United States District Court, District of Columbia

January 26, 2018

KENNETH ELLIOTT, Plaintiff,
v.
R. ALEXANDER ACOSTA, [1] Secretary, United States Department of Labor, Defendant.

          MEMORANDUM OPINION GRANTING IN PART AND DENYING IN PART DEFENDANT'S MOTION FOR SUMMARY JUDGMENT

          RUDOLPH CONTRERAS United States District Judge.

         I. INTRODUCTION

         Plaintiff Kenneth Elliott, an African American male and an employee of the U.S. Department of Labor (“DOL”), alleges that DOL discriminated against him on the basis of race and/or sex when it failed to select him for three separate promotions. DOL moves for summary judgment, offering qualification-based explanations for each hiring decision. While DOL is entitled to summary judgment with respect to two of the hiring decisions, the Court finds that DOL improperly destroyed interview notes that corroborate its rationale for the one remaining decision, that Plaintiff is entitled to an inference that the notes would have contained information favorable to his claim, and that his claim regarding that position survives DOL's motion. Accordingly, the Court grants in part and denies in part DOL's motion.

         II. BACKGROUND

         Plaintiff Kenneth Elliott has been a Labor Economist in the DOL's Bureau of Labor Statistics (“BLS”), Office of Compensation and Working Conditions since March 1992. EEO Affidavit of Kenneth Elliott (“Elliott Aff.”) at 2, Ex. E, ECF No. 18-2. He is currently employed at the GS-13 grade level. Elliott Aff. at 2.

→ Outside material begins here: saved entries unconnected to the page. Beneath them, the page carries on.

-- ==== Sys2Proof/Laws/KeepsLinkOps.lean ====
section
/-! SUPPORT. What the functions of Machine/LinkOps.lean keep (Laws/Keeps.lean). -/
namespace Sys2Proof.Machine

-- One theorem after another: a thread for each that waits would fill the memory.
set_option Elab.async false

theorem State.setLink_own (s : State) (k : BitVec 2) (l : Link) : Keeps s (State.setLink s k l) :=
  Keeps.links (s1 := s) rfl rfl (List.length_set ..) (Keeps.refl s)

theorem State.setLink_keeps {s0 : State} (s : State) (k : BitVec 2) (l : Link) (hu : Keeps s0 s) :
    Keeps s0 (State.setLink s k l) :=
  Keeps.trans hu (State.setLink_own s k l)

theorem linkInt_keeps {s0 : State} (b : BitVec 5) (s : State) (hu : Keeps s0 s) :
    Keeps s0 (linkInt b s) := by
  unfold linkInt
  (try dsimp only)
  repeat first
    | (simp only [keeps_mk]; with_reducible refine Keeps.fold ?_)
    | with_reducible assumption
    | with_reducible exact Keeps.refl _
    | with_reducible apply foldl_keeps
    | with_reducible apply Keeps.ite
    | with_reducible apply Keeps.iteFst
    | with_reducible apply Keeps.iteSnd
    | exact @rfl Nat _
    | exact List.length_set ..
    | intro _ _
    | split
    | dsimp only

theorem lostAt_keeps {s0 : State} (k : BitVec 2) (s : State) (x : Job) (hu : Keeps s0 s) :
    Keeps s0 (lostAt k s x) := by
  unfold lostAt
  (try dsimp only)
  repeat first
    | (simp only [keeps_mk]; with_reducible refine Keeps.fold ?_)
    | with_reducible assumption
    | with_reducible exact Keeps.refl _
    | with_reducible apply refuseJob_keeps
    | with_reducible apply State.setJob_keeps
    | with_reducible apply breakJob_keeps
    | with_reducible apply foldl_keeps
    | with_reducible apply Keeps.ite
    | with_reducible apply Keeps.iteFst
    | with_reducible apply Keeps.iteSnd
    | exact @rfl Nat _
    | exact List.length_set ..
    | intro _ _
    | split
    | dsimp only

theorem takeOver_keeps {s0 : State} (part : BitVec 2) (s : State) (hu : Keeps s0 s) :
    Keeps s0 (takeOver part s) := by
  unfold takeOver
  (try dsimp only)
  repeat first
    | (simp only [keeps_mk]; with_reducible refine Keeps.fold ?_)
    | with_reducible assumption
    | with_reducible exact Keeps.refl _
    | with_reducible apply mapFlows_keeps
    | with_reducible apply linkInt_keeps
    | with_reducible apply foldl_keeps
    | with_reducible apply Keeps.ite
    | with_reducible apply Keeps.iteFst
    | with_reducible apply Keeps.iteSnd
    | exact @rfl Nat _
    | exact List.length_set ..
    | intro _ _
    | split
    | dsimp only

theorem dropLink_keeps {s0 : State} (k : BitVec 2) (st : LinkState) (s : State) (hu : Keeps s0 s) :
    Keeps s0 (dropLink k st s) := by
  unfold dropLink
  (try dsimp only)
  repeat first
    | (simp only [keeps_mk]; with_reducible refine Keeps.fold ?_)
    | with_reducible assumption
    | with_reducible exact Keeps.refl _
    | with_reducible apply State.setLink_keeps
    | with_reducible apply lostAt_keeps
    | with_reducible apply linkInt_keeps
    | with_reducible apply takeOver_keeps
    | with_reducible apply foldl_keeps
    | with_reducible apply Keeps.ite
    | with_reducible apply Keeps.iteFst
    | with_reducible apply Keeps.iteSnd
    | exact @rfl Nat _
    | exact List.length_set ..
    | intro _ _
    | split
    | dsimp only

theorem dropLinks_keeps {s0 : State} (st : LinkState) (s : State) (hu : Keeps s0 s) :
    Keeps s0 (dropLinks st s) := by
  unfold dropLinks
  (try dsimp only)
  repeat first
    | (simp only [keeps_mk]; with_reducible refine Keeps.fold ?_)
    | with_reducible assumption
    | with_reducible exact Keeps.refl _
    | with_reducible apply dropLink_keeps
    | with_reducible apply foldl_keeps
    | with_reducible apply Keeps.ite
    | with_reducible apply Keeps.iteFst
    | with_reducible apply Keeps.iteSnd
    | exact @rfl Nat _
    | exact List.length_set ..
    | intro _ _
    | split
    | dsimp only

end Sys2Proof.Machine
end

         In March 2014, the BLS, Office of Compensation and Working Conditions, Office of Compensation Levels and Trends (“OCLT”) posted Vacancy Announcement No. MS-14-BLS-CW-018, which advertised two GS-14 positions: the position of Branch Chief for Survey Information and Publications (“Branch Chief for SI&P”) in the Division of Compensation Data Analysis and Planning and the position of Branch Chief for Data Capture and Review (“Branch Chief for DCR”) in the Division of Compensation Data Estimation. Ex. A, ECF No. 18-2. The BLS Division of Human Resources and Organization Management prepared a single certificate of eligible candidates covering both vacancies. Affidavit of Phillip Doyle, (“Doyle Aff.”) at 3, Ex. B, ECF No. 18-2. Mr. Elliott applied for and was deemed eligible for both positions. See Elliott Aff. at 3.

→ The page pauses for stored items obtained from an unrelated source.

theorem pitchReset_keeps {s0 : State} (p : BitVec 8) (release : Bool) (s : State) (hu : Keeps s0 s) :
    Keeps s0 (pitchReset p release s) := by
  unfold pitchReset
  (try dsimp only)
  repeat first
    | (simp only [keeps_mk]; with_reducible refine Keeps.fold ?_)
    | with_reducible assumption
    | with_reducible exact Keeps.refl _
    | with_reducible apply pitchRefuse_keeps
    | with_reducible apply askReset_keeps
    | with_reducible apply foldl_keeps
    | with_reducible apply Keeps.ite
    | with_reducible apply Keeps.iteFst
    | with_reducible apply Keeps.iteSnd
    | exact @rfl Nat _
    | exact List.length_set ..
    | intro _ _
    | split
    | dsimp only

theorem selfReset_keeps {s0 : State} (p : BitVec 8) (confirm : BitVec 16) (s : State) (hu : Keeps s0 s) :
    Keeps s0 (selfReset p confirm s) := by
  unfold selfReset
  (try dsimp only)
  repeat first
    | (simp only [keeps_mk]; with_reducible refine Keeps.fold ?_)
    | with_reducible assumption
    | with_reducible exact Keeps.refl _
    | with_reducible apply askReset_keeps
    | with_reducible apply foldl_keeps
    | with_reducible apply Keeps.ite
    | with_reducible apply Keeps.iteFst
    | with_reducible apply Keeps.iteSnd
    | exact @rfl Nat _
    | exact List.length_set ..
    | intro _ _
    | split
    | dsimp only

theorem pitchStateFault_keeps {s0 : State} (p : BitVec 8) (s : State) (hu : Keeps s0 s) :
    Keeps s0 (pitchStateFault p s) := by
  unfold pitchStateFault
  (try dsimp only)
  repeat first
    | (simp only [keeps_mk]; with_reducible refine Keeps.fold ?_)
    | with_reducible assumption
    | with_reducible exact Keeps.refl _
    | with_reducible apply askReset_keeps
    | with_reducible apply foldl_keeps
    | with_reducible apply Keeps.ite
    | with_reducible apply Keeps.iteFst
    | with_reducible apply Keeps.iteSnd
    | exact @rfl Nat _
    | exact List.length_set ..
    | intro _ _
    | split
    | dsimp only

theorem freeze_keeps {s0 : State} (p : BitVec 8) (s : State) (hu : Keeps s0 s) :
    Keeps s0 (freeze p s) := by
  unfold freeze
  (try dsimp only)
  repeat first
    | (simp only [keeps_mk]; with_reducible refine Keeps.fold ?_)
    | with_reducible assumption
    | with_reducible exact Keeps.refl _
    | with_reducible apply pitchRefuse_keeps
    | with_reducible apply State.setPitch_keeps
    | with_reducible apply breakJob_keeps
    | with_reducible apply foldl_keeps
    | with_reducible apply Keeps.ite
    | with_reducible apply Keeps.iteFst
    | with_reducible apply Keeps.iteSnd
    | exact @rfl Nat _
    | exact List.length_set ..
    | intro _ _
    | split
    | dsimp only

theorem pitchFrozen_keeps {s0 : State} (p : BitVec 8) (s : State) (hu : Keeps s0 s) :
    Keeps s0 (pitchFrozen p s) := by
  unfold pitchFrozen
  (try dsimp only)
  repeat first
    | (simp only [keeps_mk]; with_reducible refine Keeps.fold ?_)
    | with_reducible assumption
    | with_reducible exact Keeps.refl _
    | with_reducible apply State.setPitch_keeps
    | with_reducible apply foldl_keeps
    | with_reducible apply Keeps.ite
    | with_reducible apply Keeps.iteFst
    | with_reducible apply Keeps.iteSnd
    | exact @rfl Nat _
    | exact List.length_set ..
    | intro _ _
    | split
    | dsimp only

theorem thaw_keeps {s0 : State} (p : BitVec 8) (s : State) (hu : Keeps s0 s) :
    Keeps s0 (thaw p s) := by
  unfold thaw
  (try dsimp only)
  repeat first
    | (simp only [keeps_mk]; with_reducible refine Keeps.fold ?_)
    | with_reducible assumption
    | with_reducible exact Keeps.refl _
    | with_reducible apply pitchRefuse_keeps
    | with_reducible apply State.setPitch_keeps
    | with_reducible apply foldl_keeps
    | with_reducible apply Keeps.ite
    | with_reducible apply Keeps.iteFst
    | with_reducible apply Keeps.iteSnd
    | exact @rfl Nat _
    | exact List.length_set ..
    | intro _ _
    | split
    | dsimp only

theorem logEnable_keeps {s0 : State} (p : BitVec 8) (s : State) (hu : Keeps s0 s) :
    Keeps s0 (logEnable p s) := by
  unfold logEnable
  (try dsimp only)
  repeat first
    | (simp only [keeps_mk]; with_reducible refine Keeps.fold ?_)
    | with_reducible assumption
    | with_reducible exact Keeps.refl _
    | with_reducible apply pitchRefuse_keeps
    | with_reducible apply State.setPitch_keeps
    | with_reducible apply foldl_keeps
    | with_reducible apply Keeps.ite
    | with_reducible apply Keeps.iteFst
    | with_reducible apply Keeps.iteSnd
    | exact @rfl Nat _
    | exact List.length_set ..
    | intro _ _
    | split
    | dsimp only

theorem logSwap_keeps {s0 : State} (p : BitVec 8) (s : State) (hu : Keeps s0 s) :
    Keeps s0 (logSwap p s) := by
  unfold logSwap
  (try dsimp only)
  repeat first
    | (simp only [keeps_mk]; with_reducible refine Keeps.fold ?_)
    | with_reducible assumption
    | with_reducible exact Keeps.refl _
    | with_reducible apply pitchRefuse_keeps
    | with_reducible apply State.setPitch_keeps
    | with_reducible apply foldl_keeps
    | with_reducible apply Keeps.ite
    | with_reducible apply Keeps.iteFst
    | with_reducible apply Keeps.iteSnd
    | exact @rfl Nat _
    | exact List.length_set ..
    | intro _ _
    | split
    | dsimp only

theorem logSwapDone_keeps {s0 : State} (p : BitVec 8) (s : State) (hu : Keeps s0 s) :
    Keeps s0 (logSwapDone p s) := by
  unfold logSwapDone
  (try dsimp only)
  repeat first
    | (simp only [keeps_mk]; with_reducible refine Keeps.fold ?_)
    | with_reducible assumption
    | with_reducible exact Keeps.refl _
    | with_reducible apply State.setPitch_keeps
    | with_reducible apply foldl_keeps
    | with_reducible apply Keeps.ite
    | with_reducible apply Keeps.iteFst
    | with_reducible apply Keeps.iteSnd
    | exact @rfl Nat _
    | exact List.length_set ..
    | intro _ _
    | split
    | dsimp only

theorem logDisable_keeps {s0 : State} (p : BitVec 8) (s : State) (hu : Keeps s0 s) :
    Keeps s0 (logDisable p s) := by
  unfold logDisable
  (try dsimp only)
  repeat first
    | (simp only [keeps_mk]; with_reducible refine Keeps.fold ?_)
    | with_reducible assumption
    | with_reducible exact Keeps.refl _
    | with_reducible apply pitchRefuse_keeps
    | with_reducible apply State.setPitch_keeps
    | with_reducible apply foldl_keeps
    | with_reducible apply Keeps.ite
    | with_reducible apply Keeps.iteFst
    | with_reducible apply Keeps.iteSnd
    | exact @rfl Nat _
    | exact List.length_set ..
    | intro _ _
    | split
    | dsimp only

theorem pitchResetEnd_keeps {s0 : State} (p : BitVec 8) (s : State) (hu : Keeps s0 s) :
    Keeps s0 (pitchResetEnd p s) := by
  unfold pitchResetEnd
  (try dsimp only)
  repeat first
    | (simp only [keeps_mk]; with_reducible refine Keeps.fold ?_)
    | with_reducible assumption
    | with_reducible exact Keeps.refl _
    | with_reducible apply dueResets_keeps
    | with_reducible apply endReset_keeps
    | with_reducible apply foldl_keeps
    | with_reducible apply Keeps.ite
    | with_reducible apply Keeps.iteFst
    | with_reducible apply Keeps.iteSnd
    | exact @rfl Nat _
    | exact List.length_set ..
    | intro _ _
    | split
    | dsimp only

theorem disableDqs_keeps {s0 : State} (s : State) (hu : Keeps s0 s) :
    Keeps s0 (disableDqs s) := by
  unfold disableDqs
  (try dsimp only)
  repeat first
    | (simp only [keeps_mk]; with_reducible refine Keeps.fold ?_)
    | with_reducible assumption
    | with_reducible exact Keeps.refl _
    | with_reducible apply dropWaiting_keeps
    | with_reducible apply State.setDq_keeps
    | with_reducible apply foldl_keeps
    | with_reducible apply Keeps.ite
    | with_reducible apply Keeps.iteFst
    | with_reducible apply Keeps.iteSnd
    | exact @rfl Nat _
    | exact List.length_set ..
    | intro _ _
    | split
    | dsimp only

theorem resetEveryPitch_keeps {s0 : State} (cause : ResetCause) (s : State) (hu : Keeps s0 s) :
    Keeps s0 (resetEveryPitch cause s) := by
  unfold resetEveryPitch
  (try dsimp only)
  repeat first
    | (simp only [keeps_mk]; with_reducible refine Keeps.fold ?_)
    | with_reducible assumption
    | with_reducible exact Keeps.refl _
    | with_reducible apply endReset_keeps
    | with_reducible apply beginReset_keeps
    | with_reducible apply foldl_keeps
    | with_reducible apply Keeps.ite
    | with_reducible apply Keeps.iteFst
    | with_reducible apply Keeps.iteSnd
    | exact @rfl Nat _
    | exact List.length_set ..
    | intro _ _
    | split
    | dsimp only

theorem d3hotEntry_keeps {s0 : State} (s : State) (hu : Keeps s0 s) :
    Keeps s0 (d3hotEntry s) := by
  unfold d3hotEntry
  (try dsimp only)
  repeat first
    | (simp only [keeps_mk]; with_reducible refine Keeps.fold ?_)
    | with_reducible assumption
    | with_reducible exact Keeps.refl _
    | with_reducible apply disableDqs_keeps
    | with_reducible apply resetEveryPitch_keeps
    | with_reducible apply foldl_keeps
    | with_reducible apply Keeps.ite
    | with_reducible apply Keeps.iteFst
    | with_reducible apply Keeps.iteSnd
    | exact @rfl Nat _
    | exact List.length_set ..
    | intro _ _
    | split
    | dsimp only

theorem d0Return_keeps {s0 : State} (s : State) (hu : Keeps s0 s) :
    Keeps s0 (d0Return s) := by
  unfold d0Return
  (try dsimp only)
  repeat first
    | (simp only [keeps_mk]; with_reducible refine Keeps.fold ?_)
    | with_reducible assumption
    | with_reducible exact Keeps.refl _
    | with_reducible apply sendPending_keeps
    | with_reducible apply foldl_keeps
    | with_reducible apply Keeps.ite
    | with_reducible apply Keeps.iteFst
    | with_reducible apply Keeps.iteSnd
    | exact @rfl Nat _
    | exact List.length_set ..
    | intro _ _
    | split
    | dsimp only

theorem pickFrom_own (n : Nat) (l : List Nat) (s : State) : Keeps s (pickFrom n l s).2 := by
  induction n generalizing l s with
  | zero => exact Keeps.refl s
  | succ n ih =>
    unfold pickFrom
    have k : Keeps s (drawFree s).2 := drawFree_keeps _ (Keeps.refl _)
    dsimp only
    split
    · exact k
    · exact Keeps.trans k (ih _ _)

theorem pickFrom_keeps {s0 : State} (z0 : Nat) (z1 : List Nat) (z2 : State) (hu : Keeps s0 z2) :
    Keeps s0 (pickFrom z0 z1 z2).2 :=
  Keeps.trans hu (pickFrom_own z0 z1 z2)

theorem takeContexts_keeps {s0 : State} (n : Nat) (s : State) (hu : Keeps s0 s) :
    Keeps s0 (takeContexts n s).2 := by
  unfold takeContexts
  (try dsimp only)
  repeat first
    | (simp only [keeps_mk]; with_reducible refine Keeps.fold ?_)
    | with_reducible assumption
    | with_reducible exact Keeps.refl _
    | with_reducible apply pickFrom_keeps
    | with_reducible apply foldl_keeps
    | with_reducible apply Keeps.ite
    | with_reducible apply Keeps.iteFst
    | with_reducible apply Keeps.iteSnd
    | exact @rfl Nat _
    | exact List.length_set ..
    | intro _ _
    | split
    | dsimp only

theorem ctxAllocRun_keeps {s0 : State} (s : State) (x : Job) (hu : Keeps s0 s) :
    Keeps s0 (ctxAllocRun s x).state := by
  unfold ctxAllocRun
  (try dsimp only)
  repeat first
    | (simp only [keeps_mk]; with_reducible refine Keeps.fold ?_)
    | with_reducible assumption
    | with_reducible exact Keeps.refl _
    | with_reducible apply forwardJob_keeps
    | with_reducible apply State.setCtx_keeps
    | with_reducible apply State.setJob_keeps
    | with_reducible apply takeContexts_keeps
    | with_reducible apply foldl_keeps
    | with_reducible apply Keeps.ite
    | with_reducible apply Keeps.iteFst
    | with_reducible apply Keeps.iteSnd
    | exact @rfl Nat _
    | exact List.length_set ..
    | intro _ _
    | split
    | dsimp only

         Phillip Doyle-a white man who was then Assistant Commissioner for OCLT-was involved in selecting candidates for the Branch Chief for SI&P position while Frances Harris- an African American woman who is Division Chief of Compensation and Data Estimation in OCLT-was involved in selecting candidates for the Branch Chief for DCR position. Doyle Aff. at 1-2; Affidavit of Frances Harris (“Harris Aff.”), at 2-3, Ex. C, ECF No. 18-2. Mr. Doyle and Ms. Harris each independently reviewed the list of eligible applicants to identify candidates to jointly interview. Doyle Aff. at 4. Mr. Doyle and Ms. Harris also jointly prepared interview questions to ask all candidates. Doyle Aff. at 4; Affidavit of Frances Harris (“Harris Aff.”) at 3, Ex. C, ECF No. 18-2. Likewise, Mr. Doyle and Ms. Harris conducted interviews together and discussed reactions to the candidates after the interviews. Doyle Aff. at 3; Harris Aff. at 2, 8.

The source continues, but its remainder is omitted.